A novel strategy to promote micelle stability was reported by altering the topological structure of polymer species. Specifically, a cyclic hydrophilic moiety offers greater stability for the self-assembled micelles than a linear analogue. This study thus provides an alternative to enhance micelle stability for drug delivery.

Fabrication of Reduction‐Sensitive Amphiphilic Cyclic Brush Copolymer for Controlled Drug Release

The cyclic brush polymers, due to the unique topological structure, have shown in the previous studies higher delivery efficacy than the bottlebrush analogues as carriers for drug and gene transfer. However, to the best of knowledge, the preparation of reduction-sensitive cyclic brush polymers for drug delivery applications remains unexplored. For this purpose, a reduction-sensitive amphiphilic cyclic brush copolymer, poly(2-hydroxyethyl methacrylate-g-poly(ε-caprolactone)-disulfide link-poly(oligoethyleneglycol methacrylate)) (P(HEMA-g-PCL-SS-POEGMA)) with reducible block junctions bridging the hydrophobic PCL middle layer and the hydrophilic POEGMA outer corona is designed and synthesized successfully in this study via a grafting from approach using sequential ring-opening polymerization (ROP) and atom transfer free radical polymerization (ATRP) from a cyclic multimacroinitiator PHEMA. The resulting self-assembled unimolecular core-shell-corona (CSC) micelles show sufficient salt stability and efficient destabilization in the intracellular reducing environment for a promoted drug release toward a greater therapeutic efficacy relative to the reduction-insensitive analogues. The overall results demonstrate the reducible cyclic brush copolymers developed herein provides an elegant solution to the tradeoff between extracellular stability and intracellular high therapeutic efficacy toward efficient anticancer drug delivery.

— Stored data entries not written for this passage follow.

/-- FRAME_RECEIVE and FRAME_SEND (R276 to R281, R283, R284, R304): a frame whose CRC-32 fails or that breaks the sequence is
discarded and NAK is set; one in sequence gives the flits of its valid slots to the receive buffer, with their parity, and its
ACK frees the frames it covers; a NAK starts go-back-N, and the sixteenth retry in succession takes the port DOWN unless a
lane fault is pending. A port first resends, with the ACK and NAK of now; with 64 frames unacknowledged none leaves; else it
sends up to seven control messages, class 0 first, and data flits against credit, seals the frame with its CRC and keeps it.

Training, retraining and the wavelengths (R275, R280, R282, R298, R306): a port with 7 wavelengths or more left to each fibre comes
up on them, in STATE 2 on 8, and knows its peer, and a peer against R297 is counted and logged; retraining resends what no
ACK covers, and its third failure retires the port. A faulty wavelength is counted, taken out, journaled and told to the peer;
the port restripes to the 7 others and later to 8 with the spare; on 7 already, or with a fault pending, it goes DOWN.

The model's own choices it rests on: how many flits a port takes ahead (notes/assumptions/28.md); the first sequence number and what retraining keeps (notes/assumptions/82.md); a restripe is journalled (notes/assumptions/84.md); the CRC-32 of IEEE 802.3 (notes/assumptions/172.md); what a full window and a resent frame carry (notes/assumptions/173.md); which fibre a failed wavelength leaves (notes/assumptions/174.md). -/
def Obligations.PortsCarryFramesAndTrain : Prop :=
  (∀ (s : State) (port : BitVec 7) (f : Frame),
    let k := port.toNat
    let p := s.port k
    let keeps (g : Frame) : Bool := decide (2048 ≤ (f.ack - g.seq).toNat)
    let left := p.sent.filter keeps
    let moved := if left.length < p.sent.length then 0 else p.retried
    portCarries p = true →
    (f.crc ≠ frameCrc f →
      ∃ t, exec (.frameReceive port f) s = .next t ∧ t.port k = { p with nak := true } ∧ OnlyPort s t k ∧
        Counts s t (aTnpFecCorrCnt k) f.fecCorr ∧ Counts s t (aTnpCrcErrCnt k) 1 ∧
        RegsBut s t [aTnpFecCorrCnt k, aTnpCrcErrCnt k]) ∧
    (f.crc = frameCrc f → f.seq ≠ p.rxSeq + 1 →
      ∃ t, exec (.frameReceive port f) s = .next t ∧ t.port k = { p with nak := true } ∧ OnlyPort s t k ∧
        Counts s t (aTnpFecCorrCnt k) f.fecCorr ∧ RegsBut s t [aTnpFecCorrCnt k]) ∧
    (f.crc = frameCrc f → f.seq = p.rxSeq + 1 → (∀ m, some m ∈ f.msgs.toList → msgDest m = s.modNumber) →
      let q : Port := { p with
        rxSeq := f.seq, nak := false, credit := f.credit, rx := p.rx ++ validFlits f, sent := left, resend := p.resend.filter keeps }
      (f.nak = false ∨ left = [] →
        ∃ t, exec (.frameReceive port f) s = .next t ∧ t.port k = { q with retried := moved } ∧ OnlyPort s t k ∧
          Counts s t (aTnpFecCorrCnt k) f.fecCorr ∧ RegsBut s t [aTnpFecCorrCnt k]) ∧
      (f.nak = true → left ≠ [] → moved + 1 < 16 ∨ p.state = 4 →
        ∃ t, exec (.frameReceive port f) s = .next t ∧ t.port k = { q with resend := left, retried := moved + 1 } ∧
          OnlyPort s t k ∧ Counts s t (aTnpFecCorrCnt k) f.fecCorr ∧ Counts s t (aTnpRetryCnt k) 1 ∧
          RegsBut s t [aTnpFecCorrCnt k, aTnpRetryCnt k]) ∧
      (f.nak = true → left ≠ [] → 16 ≤ moved + 1 → p.state ≠ 4 →
        ∃ t, exec (.frameReceive port f) s = .next t ∧
          t.port k = { q with resend := left, state := 5, lanes := 0, retried := 0, retrains := 0, faultLane := none } ∧
          (∀ j, j ≠ k → t.port j = s.port j) ∧
          Counts s t (aTnpFecCorrCnt k) f.fecCorr ∧ Counts s t (aTnpRetryCnt k) 1 ∧ Counts s t (aTnpLinkDownCnt k) 1 ∧
          t = { s with fab.ports := t.fab.ports, fab.joined := t.fab.joined, reg.vals := t.reg.vals })) ∧
    (∀ i : Fin 63, f.valid.getLsbD i = true → slotFlit f.slots[i] ∈ validFlits f) ∧
    (∀ m, f.crc = frameCrc f → f.seq = p.rxSeq + 1 → f.nak = false → s.isManager = false →
      f.msgs.toList.filterMap id = [m] → msgDest m ≠ s.modNumber →
      ∃ t, exec (.frameReceive port f) s = .next t ∧ Counts s t aFabMisrouteCnt 1) ∧
    (∀ g rest, p.resend = g :: rest →
      let again := sealFrame { g with ack := p.rxSeq, nak := p.nak }
      exec (.frameSend port) s = .next (s.setPort k { p with
        resend := rest, nak := false, sent := p.sent.map (fun x => if x.seq = g.seq then again else x) })) ∧
    (p.resend = [] → 64 ≤ p.sent.length → exec (.frameSend port) s = .next s) ∧
    (p.resend = [] → p.sent.length < 64 → s.fab.stalled = [] →
      let k0 := min 7 p.class0.length
      let k1 := min (7 - k0) p.class1.length
      let k2 := syncWhole p.class2 (min (7 - k0 - k1) p.class2.length)
      let n := min 63 (min (2016 - (p.used - p.credit).toNat) p.tx.length)
      let msgs := stampMsgs s.fcount (p.class0.take k0 ++ p.class1.take k1 ++ p.class2.take k2)
      ∃ (t : State) (g : Frame), exec (.frameSend port) s = .next t ∧
        t.port k = { p with
          txSeq := p.txSeq + 1, nak := false, used := p.used + BitVec.ofNat 16 n, tx := p.tx.drop n
          class0 := p.class0.drop k0, class1 := p.class1.drop k1, class2 := p.class2.drop k2
          waited := p.class0.length - k0, sent := p.sent ++ [g] } ∧
        g.crc = frameCrc g ∧ g.seq = p.txSeq ∧ g.ack = p.rxSeq ∧ g.nak = p.nak ∧ g.credit = p.freed ∧ g.lanes = p.lanes ∧
        g.valid = BitVec.ofNat 63 (2 ^ n - 1) ∧ (∀ i : Fin 7, g.msgs[i] = msgs[i.val]?) ∧ (validFlits g).length = n ∧
        (∀ i x, i < n → p.tx[i]? = some x → ∃ y, (validFlits g)[i]? = some y ∧ y.kind = .remote ∧ y.bytes.length = 128 ∧
          (∀ j, j < 128 → y.bytes.getD j 0 = x.bytes.getD j 0) ∧ (∀ j, j ∈ y.bad ↔ j < 128 ∧ j ∈ x.bad)) ∧
        Counts s t (aTnpCtrlWaitCnt k) (p.class0.length - k0 - (p.waited - k0)) ∧
        t.fab.syncT1 = (if s.fab.syncPort = some k ∧ msgs.any isSyncRequest then s.fcount else s.fab.syncT1) ∧
        (∀ j, j ≠ k → t.port j = s.port j) ∧ RegsBut s t [aTnpCtrlWaitCnt k] ∧
        t = { s with
              fab.ports := t.fab.ports, fab.syncT1 := t.fab.syncT1, reg.vals := t.reg.vals, freeCtr := s.freeCtr + 1 })) ∧
  (∀ (s : State) (port : BitVec 7) (peer : BitVec 10) (peerPort : BitVec 7) (wave : BitVec 4) (seq : BitVec 12),
    let k := port.toNat
    let p := s.port k
    let own := BitVec.ofNat 10 s.modNumber
    let striped (q : Port) : Port := { q with
      state := if portLanes q < 8 then 3 else 2, lanes := laneSet q.badTx q.spare, faultLane := none, spareReady := false }
    let trained : Port := { striped p with
      peer := peer, peerPort := peerPort, txSeq := 0, rxSeq := 0xFFF, credit := 0, used := 0
      freed := 0, retried := 0, retrains := 0 }
    let wired := 15 ≤ k % 24 ∨
      (peer.toNat = s.modNumber / 16 * 16 + (s.modNumber % 16 + 1 + k % 24) % 16 ∧ peerPort.toNat = k / 24 * 24 + (14 - k % 24))
    let wbit := BitVec.ofNat 9 (2 ^ wave.toNat)
    let down (q : Port) : Port := { q with state := 5, lanes := 0, retried := 0, retrains := 0, faultLane := none }
    let told (t : State) (q : Port) : Prop := t.port k = q ∧ (∀ j, j ≠ k → t.port j = s.port j) ∧
      Noted s t 0x19 (k + wave.toNat * 2 ^ 7) ∧ t.wafer = s.wafer ∧ t.con = s.con ∧ t.mem = s.mem
    (laneSet 0 p.spare = 0xFF ∧ ∀ n : Fin 8, laneSet (BitVec.ofNat 9 (2 ^ n.val)) false = 0xFF - BitVec.ofNat 9 (2 ^ n.val) ∧
      laneSet (BitVec.ofNat 9 (2 ^ n.val)) true = 0x1FF - BitVec.ofNat 9 (2 ^ n.val)) ∧
    (p.state = 1 → 7 ≤ portLanes p → s.fab.stalled = [] →
      ∃ t, exec (.portTrainingDone port peer peerPort) s = .next t ∧ t.port k = trained ∧
        (∀ j, j ≠ k → t.port j = s.port j) ∧
        (wired → t = { s with fab.ports := t.fab.ports }) ∧
        (¬ wired → Counts s t aFabMiswireCnt 1 ∧ (∃ e, t.keep.ledger.journal = s.keep.ledger.journal ++ [e] ∧ e.kind = 0x20 ∧ fld e.payload 7 0 = 6 ∧
            fld e.payload 63 32 = k) ∧
          RegsBut s t (aFabMiswireCnt :: noteRegs) ∧ t.wafer = s.wafer ∧ t.con = s.con)) ∧
    (p.state = 5 → 7 ≤ portLanes p → s.fab.stalled = [] →
      ∃ t, exec (.portRetrainDone port true) s = .next t ∧ OnlyPort s t k ∧
        t.port k = { striped p with resend := p.sent, retried := 0, retrains := 0 } ∧
        Counts s t (aTnpRetryCnt k) (if p.sent = [] then 0 else 1) ∧ RegsBut s t [aTnpRetryCnt k]) ∧
    (∀ ok : Bool, p.state = 5 → ok = false ∨ portLanes p < 7 → p.retrains < 2 →
      exec (.portRetrainDone port ok) s = .next (s.setPort k { p with retrains := p.retrains + 1 })) ∧
    (∀ ok : Bool, p.state = 5 → ok = false ∨ portLanes p < 7 → 2 ≤ p.retrains →
      ∃ t, exec (.portRetrainDone port ok) s = .next t ∧ t.port k = { p with state := 6, retrains := 3 } ∧
        (∀ j, j ≠ k → t.port j = s.port j) ∧ Counts s t (aTnpLinkDownCnt k) 1 ∧ Noted s t 0x1A k ∧
        RegsBut s t (aTnpLinkDownCnt k :: noteRegs) ∧ t.wafer = s.wafer ∧ t.con = s.con) ∧
    (portCarries p = true → p.class1.length < 64 →
      (∃ t q, exec (.wavelengthFault port wave) s = .next t ∧ Counts s t (aTnpLaneFaultCnt k) 1 ∧
        (let x : Port := { p with badRx := p.badRx ||| wbit, class1 := p.class1 ++ [.lane own p.peer wave 0 q] }
         told t (if p.state = 2 then { x with state := 4, faultLane := some wave, switchSeq := q } else down x)) ∧
        RegsBut s t (aTnpLaneFaultCnt k :: aTnpLinkDownCnt k :: noteRegs) ∧
        Counts s t (aTnpLinkDownCnt k) (if p.state = 2 then 0 else 1))) ∧
    (portCarries p = true →
      ∃ t, exec (.lane port wave 0 seq) s = .next t ∧
        (let x : Port := { p with badTx := p.badTx ||| wbit }
         told t (if p.state = 2 then { x with state := 4, faultLane := some wave, switchSeq := seq } else down x)) ∧
        RegsBut s t (aTnpLinkDownCnt k :: noteRegs) ∧ Counts s t (aTnpLinkDownCnt k) (if p.state = 2 then 0 else 1)) ∧
    (p.state = 4 → exec (.laneRestripe port) s = .next (s.setPort k (striped p))) ∧
    (p.state = 3 → p.spare = false → p.class1.length < 64 →
      (∃ t q, exec (.spareWavelengthReady port) s = .next t ∧
        t.port k = { p with spareReady := true, switchSeq := q, class1 := p.class1 ++ [.lane own p.peer 8 2 q] } ∧
        (∀ j, j ≠ k → t.port j = s.port j) ∧ t = { s with fab.ports := t.fab.ports, freeCtr := s.freeCtr + 1 }) ∧
      exec (.lane port wave 2 seq) s = .next (s.setPort k { p with spareReady := true, switchSeq := seq })) ∧
    (p.state = 3 → p.spareReady = true → exec (.laneRestripe port) s = .next (s.setPort k (striped { p with spare := true }))))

Facile Fabrication of 10-Hydroxycamptothecin-Backboned Amphiphilic Polyprodrug with Precisely Tailored Drug Loading Content for Controlled Release

Polymeric prodrugs with precisely controlled drug loading content (DLC) and rapid intracellular destabilization generally require complicated chemistry that hinders large-scale manufacture. For this purpose, we reported in this study a facile construction of reduction-sensitive amphiphilic polyprodrugs with an anticancer drug, 10-hydroxycamptothecin (HCPT), and a hydrophilic poly(ethylene oxide) (PEG) moiety as the alternating building blocks of the multiblock copolymer using Cu(I)-catalyzed azide-alkyne cycloaddition (CuAAc) click coupling between azide-SS-HCPT-SS-azide and alkyne-PEG-alkyne. Adoption of PEGs with two different molecular weights (MWs) of 400 and 1450 Da (PEG400 and PEG1450) afforded two polyprodrugs with different DLCs. Both formulations can self-assemble into spherical micelles with hydrodynamic diameter smaller than 200 nm, and exhibit glutathione (GSH)-triggered degradation for promoted drug release. A further comparison study revealed that the PEG1450-based polyprodrug is a better formulation than the analogue constructed from PEG400 in terms of in vitro drug release behaviors, and cytotoxicity. This work thus provides a facile yet efficient strategy toward polymeric prodrugs with precisely controlled DLC and reduction-triggered degradation for enhanced anticancer drug delivery.